Bethany Li

Legal Director

Bethany Li has used a movement lawyering model to fight for social justice in Asian American communities and advance racial equity. Using an innovative and multi-faceted approach in collaboration with community organizers, Bethany has litigated cases and led advocacy work on a range of civil rights issues, including housing and displacement, workers’ rights, immigration, education equity, language access, and hate violence.

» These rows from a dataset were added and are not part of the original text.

-- ==== Sys2Proof/Laws/Events.lean ====
section
/-!
SUPPORT. Which registers the shared report operations can change: messages none, trace events those of block DBG.
-/

namespace Sys2Proof.Machine

/-- Registers outside block DBG. -/
def notDbg (b : Nat) : Prop := b < 0x1500000 ∨ 0x1600000 ≤ b

@[simp] theorem reg_msix (s : State) (fn v b : Nat) : (s.msix fn v).reg b = s.reg b := by
  unfold State.msix; split_ifs <;> rfl
@[simp] theorem reg_pfIrq (s : State) (x y : Fref) (b : Nat) : (s.pfIrq x y).reg b = s.reg b := by
  unfold State.pfIrq; split_ifs <;> simp

theorem reg_foldl {α : Type} (f : State → α → State) (b : Nat) (l : List α) (hf : ∀ t a, a ∈ l → (f t a).reg b = t.reg b) :
    ∀ s, (l.foldl f s).reg b = s.reg b := by
  induction l with
  | nil => intro s; rfl
  | cons a l ih => intro s; exact (ih (fun t x hx => hf t x (List.mem_cons_of_mem _ hx)) (f s a)).trans (hf s a List.mem_cons_self)

theorem reg_bump_ne (s : State) (f : Fref) (n b : Nat) (h : b ≠ f.off) : (s.bump f n).reg b = s.reg b := reg_put_ne _ _ _ _ h
theorem reg_drop_ne (s : State) (f : Fref) (n b : Nat) (h : b ≠ f.off) : (s.drop f n).reg b = s.reg b := reg_put_ne _ _ _ _ h

theorem reg_accTime (s : State) (b : Nat) (h : notDbg b) : s.accTime.reg b = s.reg b := by
  simp only [State.accTime]
  split
  · rfl
  · refine Eq.trans (b := ((List.range 38).foldl _ s).reg b) rfl (reg_foldl _ b _ ?_ s)
    intro t i hi
    have hi : i < 38 := List.mem_range.mp hi
    rw [reg_bump_ne _ _ _ _ (by simp only [DBG_ISL_W2_ENERGY_UJ, DBG_ISL_W2]; unfold notDbg at h; omega)]
    split_ifs
    · rw [reg_bump_ne _ _ _ _ (by simp only [DBG_ISL_W1_GATED_NS, DBG_ISL_W1]; unfold notDbg at h; omega)]
    · rfl
    · rw [reg_bump_ne _ _ _ _ (by simp only [DBG_ISL_W0_CLK_ON_NS, DBG_ISL_W0]; unfold notDbg at h; omega)]

theorem reg_snapshot (s : State) (b : Nat) (h : notDbg b) : s.snapshot.reg b = s.reg b := by
  simp only [State.snapshot]
  split
  · exact reg_bump_ne _ _ _ _ (by simp only [DBG_SNAP_MISSED_COUNT, DBG_SNAP_MISSED]; unfold notDbg at h; omega)
  · rw [reg_put_ne _ _ _ _ (by simp only [DBG_SNAP_TIME_TIME, DBG_SNAP_TIME]; unfold notDbg at h; omega),
      reg_put_ne _ _ _ _ (by simp only [DBG_SNAP_CTL_HELD, DBG_SNAP_CTL]; unfold notDbg at h; omega)]
    exact reg_accTime s b h

theorem reg_putDbg (s : State) (f : Fref) (n b : Nat) (h : notDbg b) (hf : 0x1500000 ≤ f.off ∧ f.off < 0x1600000) :
    (s.put f n).reg b = s.reg b := reg_put_ne _ _ _ _ (by unfold notDbg at h; omega)

theorem reg_trigFire (s : State) (t : Nat) (e : Event) (b : Nat) (h : notDbg b) : (s.trigFire t e).reg b = s.reg b := by
  have hp : ∀ (s : State) (x : TraceSt), ({ s with trace := x } : State).reg b = s.reg b := fun _ _ => rfl
  have h1 : ∀ (s : State) (n : Nat), (s.put DBG_TRIG_STAT_HIT n).reg b = s.reg b := fun s n => reg_putDbg s _ _ b h (by decide)
  have h2 : ∀ (s : State) (n : Nat), (s.put DBG_TRIG_STAT_TRIG_IDX n).reg b = s.reg b := fun s n => reg_putDbg s _ _ b h (by decide)
  have h3 : ∀ (s : State) (n : Nat), (s.put DBG_TRIG_TIME_TRIG_TIME n).reg b = s.reg b := fun s n => reg_putDbg s _ _ b h (by decide)
  have h4 : ∀ (s : State) (n : Nat), (s.put DBG_TRIG_STAT_FIRST n).reg b = s.reg b := fun s n => reg_putDbg s _ _ b h (by decide)
  have h5 : ∀ (s : State) (n : Nat), (s.put DBG_TRACE_STAT_FROZEN n).reg b = s.reg b := fun s n => reg_putDbg s _ _ b h (by decide)
  have h6 : ∀ (s : State) (n : Nat), (s.put DBG_IRQ_TRIG n).reg b = s.reg b := fun s n => reg_putDbg s _ _ b h (by decide)
  simp only [State.trigFire, apply_ite (fun u : State => u.reg b), hp, h1, h2, h3, h4, h5, h6, reg_pfIrq,
    reg_snapshot _ _ h, ite_self]

/-- An event changes registers of block DBG only. -/
theorem reg_emit (s : State) (e : Event) (b : Nat) (h : notDbg b) : (s.emit e).reg b = s.reg b := by
  have hp : ∀ (s : State) (x : TraceSt), ({ s with trace := x } : State).reg b = s.reg b := fun _ _ => rfl
  have hl : ∀ (s : State) (n : Nat), (s.bump DBG_TRACE_LOST_COUNT n).reg b = s.reg b := fun s n => reg_putDbg s _ _ b h (by decide)
  have hf : ∀ u : State, ((List.range 4).foldl (fun s t => if s.trigMatch t e then s.trigFire t e else s) u).reg b = u.reg b :=
    reg_foldl _ b _ (fun t a _ => by split_ifs <;> simp [reg_trigFire _ _ _ _ h])
  simp only [State.emit, apply_ite (fun u : State => u.reg b), hp, hl, hf, ite_self]

theorem reg_emitPlain (s : State) (isl k x y b : Nat) (h : notDbg b) : (s.emitPlain isl k x y).reg b = s.reg b := reg_emit _ _ _ h
theorem reg_emitDesc (s : State) (d : Desc) (isl k st x y b : Nat) (h : notDbg b) : (s.emitDesc d isl k st x y).reg b = s.reg b := by
  unfold State.emitDesc; split_ifs
  · rfl
  · exact reg_emit _ _ _ h
theorem reg_emitError (s : State) (isl k y b : Nat) (h : notDbg b) : (s.emitError isl k y).reg b = s.reg b := reg_emit _ _ _ h
theorem get_of_reg {s t : State} {f : Fref} (h : t.reg f.off = s.reg f.off) : t.get f = s.get f := by
  unfold State.get; rw [h]
/-- Registers outside block SAF. -/
def notSaf (b : Nat) : Prop := b < 0xE00000 ∨ 0xF00000 ≤ b

theorem reg_startDump (s : State) (c i d b : Nat) (h : notDbg b) : (s.startDump c i d).reg b = s.reg b := by
  unfold State.startDump
  split_ifs
  · rfl
  · exact reg_putDbg _ _ _ b h (by decide)
  · rfl

/-- A safety event changes registers of blocks SAF and DBG only. -/
theorem reg_safetyReact (s : State) (code react isl detail : Nat) (inj : Bool) (b : Nat) (hc : code < 64) (h : notDbg b)
    (hs : notSaf b) : (s.safetyReact code react isl detail inj).reg b = s.reg b := by
  have hp : ∀ (u : State) (f : Fref) (n : Nat), 0xE00000 ≤ f.off ∧ f.off < 0xF00000 → (u.put f n).reg b = u.reg b :=
    fun u f n hf => reg_put_ne _ _ _ _ (by unfold notSaf at hs; omega)
  have ho : ∀ (u : State) (x : Outputs), ({ u with out := x } : State).reg b = u.reg b := fun _ _ => rfl
  have hl : ∀ (u : State) (l0 l1 : Nat) (n1 n2 n3 n4 n5 : Nat), 0xE00000 ≤ l0 ∧ l0 < 0xF00000 → 0xE00000 ≤ l1 ∧ l1 < 0xF00000 →
      (((((u.put ⟨l0, 0, 5⟩ n1).put ⟨l0, 5, 1⟩ n2).put ⟨l0, 6, 6⟩ n3).put ⟨l0, 32, 32⟩ n4).put ⟨l1, 0, 64⟩ n5).reg b = u.reg b := by
    intro u l0 l1 n1 n2 n3 n4 n5 h0 h1
    rw [hp _ _ _ h1, hp _ _ _ h0, hp _ _ _ h0, hp _ _ _ h0, hp _ _ _ h0]
  have hr : ∀ u : State, u.refreshSafe.reg b = u.reg b := by
    intro u
    exact (ho _ _).trans (hp u SAF_STATUS_SAFE_REQ _ (by decide))
  have h1 : ∀ (u : State) (n : Nat), (u.put ⟨SAF_EVT, code, 1⟩ n).reg b = u.reg b := fun u n => hp u _ n (by show 0xE00000 ≤ SAF_EVT ∧ SAF_EVT < 0xF00000; decide)
  have h2 : ∀ (u : State) (n : Nat), (u.bump (SAF_CNT_COUNT code) n).reg b = u.reg b :=
    fun u n => hp u _ _ (by simp only [SAF_CNT_COUNT, SAF_CNT]; omega)
  have h3 : ∀ (u : State) (n : Nat), (u.put SAF_STATUS_FAULT n).reg b = u.reg b := fun u n => hp u _ n (by decide)
  have h4 := fun (u : State) (a b c d e : Nat) => hl u SAF_EVT_LOG0 SAF_EVT_LOG1 a b c d e (by decide) (by decide)
  have h5 := fun (u : State) (a b c d e : Nat) => hl u SAF_FIRST_LOG0 SAF_FIRST_LOG1 a b c d e (by decide) (by decide)
  simp only [State.safetyReact, apply_ite (fun u : State => u.reg b), hr, ho, h1, h2, h3, h4, h5, reg_pfIrq,
    reg_startDump _ _ _ _ _ h, reg_emitPlain _ _ _ _ _ _ h, ite_self]

theorem reg_safety (s : State) (code isl detail : Nat) (inj : Bool) (b : Nat) (hc : code < 64) (h : notDbg b) (hs : notSaf b) :
    (s.safety code isl detail inj).reg b = s.reg b := reg_safetyReact _ _ _ _ _ _ _ hc h hs

end Sys2Proof.Machine
end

Bethany represented Southeast Asian communities fighting against deportation, including the first Cambodian American to return to the East Coast after deportation. In collaboration with community organizers, she co-produced the documentary “Keep Saray Home” about Southeast Asian families fighting deportations. She served as co-counsel to a multi-racial coalition of organizations and families intervening in a lawsuit in support of Boston Public Schools’ shift in exam policy. Bethany has won millions in back wages for low-wage workers along the Northeast corridor. She has led a variety of initiatives to increase low-income and limited- English proficient Asian Americans’ access to resources. She also published a report documenting the gentrification of Chinatowns on the East Coast and guided the launch of RAISE, the first undocumented Asian American youth group on the East Coast.

Bethany started her legal career at AALDEF as an Equal Justice Works Fellow and staff attorney. She then taught and supervised cases in Yale Law School’s Veterans Legal Services Clinic as the Robert M. Cover Fellow. Bethany was also the Director of the Asian Outreach Unit at Greater Boston Legal Services. Bethany taught as an adjunct professor at Hunter College on Asian American civil rights and the law. Bethany graduated from Georgetown University Law Center and Amherst College. She serves on Massachusetts’ Supreme Judicial Court Standing Committee on Well Being and the Massachusetts Governor’s Task Force for Hate Crimes.